A node can be two things: XML tags become elements (represented by tables) while all other data become text nodes (represented by strings).
Elements are sometimes also called documents in this documentation and other places, especially when referring to the root element in a node tree.
Elements
Elements always have a tag
field and an attr
field (for attributes).
They are also arrays containing child nodes.
element = {
tag = tagName,
attr = {
[name1]=value1, [name2]=value2, ...
},
[1]=childNode1, [2]=childNode2, ...
}
A similar format is used in other libraries too.
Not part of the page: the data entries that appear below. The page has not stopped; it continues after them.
-- ==== Sys2Proof/Machine/Reader.lean ====
section
/-! DEFINITION. The Page Reader (spec/42_read.md). -/

namespace Sys2Proof.Machine

/-- The start of a read transaction: `SEQ <- S_RD_HDR`, `ACC <- 0` (R110, R111). -/
def enterRead (s : State) : State := clearAcc (setSeq .rdHdr s)

/-- Frame `W.READ`, about to be exchanged: the three header bytes are folded as sent (R76, R110). -/
def readCall (addr : Word) (s : State) : State :=
  setSeq .rdXchg (loadFrame (encode (.wRead addr)) (foldBytes [cmdRead, lo8 addr, hi8 addr] (setSeq .rdHdr s)))

/-- `W.READ` exchanged: the 34 bytes after the header are folded as received (R76, R110). -/
def frameRead (addr : Word) (s : State) : State :=
  let s := setSeq .rdFold (exchange 37 (readCall addr s))
  foldBytes ((s.tb.toList.drop 3).take 34) s

/-- Frame `W.READC`, about to be exchanged (R77, R111). -/
def readcCall (s : State) : State := setSeq .rdXchg (loadFrame (encode .wReadc) (setSeq .rdHdr s))

/-- `W.READC` exchanged: the 34 bytes received are folded (R77, R111). -/
def frameReadc (s : State) : State :=
  let s := setSeq .rdFold (exchange 34 (readcCall s))
  foldBytes (s.tb.toList.take 34) s

/-- `S_RD_CHECK`: data and success iff `ACC = 0xB001`, else no data (R110 to R112). The data start at `TB[k]`. -/
def finishRead (k : Nat) (s : State) : State :=
  let s := setSeq .rdCheck s
  if s.valid then
    let d := toBytes 32 ((s.tb.toList.drop k).take 32)
    done (.data d) (storeData d s)
  else fail .integrityMismatch s

/-- The transport calls of `READ_PAGE` (R110). -/
def readPageCalls (s : State) : List State :=
  let r := select (clearRvalid s)
  selectCalls (clearRvalid s) ++ if r.1 then [readCall (pageAddr r.2.argPidx) (enterRead r.2)] else []

/-- `READ_PAGE` (R110). -/
def execReadPage (s : State) : Host.Outcome State Fault Refusal :=
  let r := select (clearRvalid s)
  deliver s (readPageCalls s)
    (if r.1 then finishRead 3 (frameRead (pageAddr r.2.argPidx) (enterRead r.2)) else fail .deviceAbsent r.2)

/-- `READ_PAGE.C` (R111). -/
def execReadPageC (s : State) : Host.Outcome State Fault Refusal :=
  let u := enterRead (clearRvalid s)
  deliver s [readcCall u] (finishRead 0 (frameReadc u))

/-- `W.READ` (R76). -/
def execWRead (addr : Word) (s : State) : Host.Outcome State Fault Refusal :=
  deliver s [readCall addr s] (frameRead addr s)

/-- `W.READC` (R77). -/
def execWReadc (s : State) : Host.Outcome State Fault Refusal := deliver s [readcCall s] (frameReadc s)

end Sys2Proof.Machine
end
LuaExpat calls it LOM.
Example
The following XML...
<animal type="dog" name="Puddles">
<hobbies>Biting & eating</hobbies>
<!-- Comments are ignored. -->
How did this <![CDATA[ get here? ]]>
</animal>
...results in this table:
document = {
tag = "animal",
attr = {
["name"] = "Puddles",
["type"] = "dog",
},
[1] = "\n\t",
[2] = {
tag = "hobbies",
attr = {},
[1] = "Biting & eating",
},
[3] = "\n\t\n\tHow did this get here? \n",
}
Notice how all whitespace is preserved, and that CDATA sections become text.
API
Functions
Note: All functions can be called as methods on elements (i.e. xml.toXml(element)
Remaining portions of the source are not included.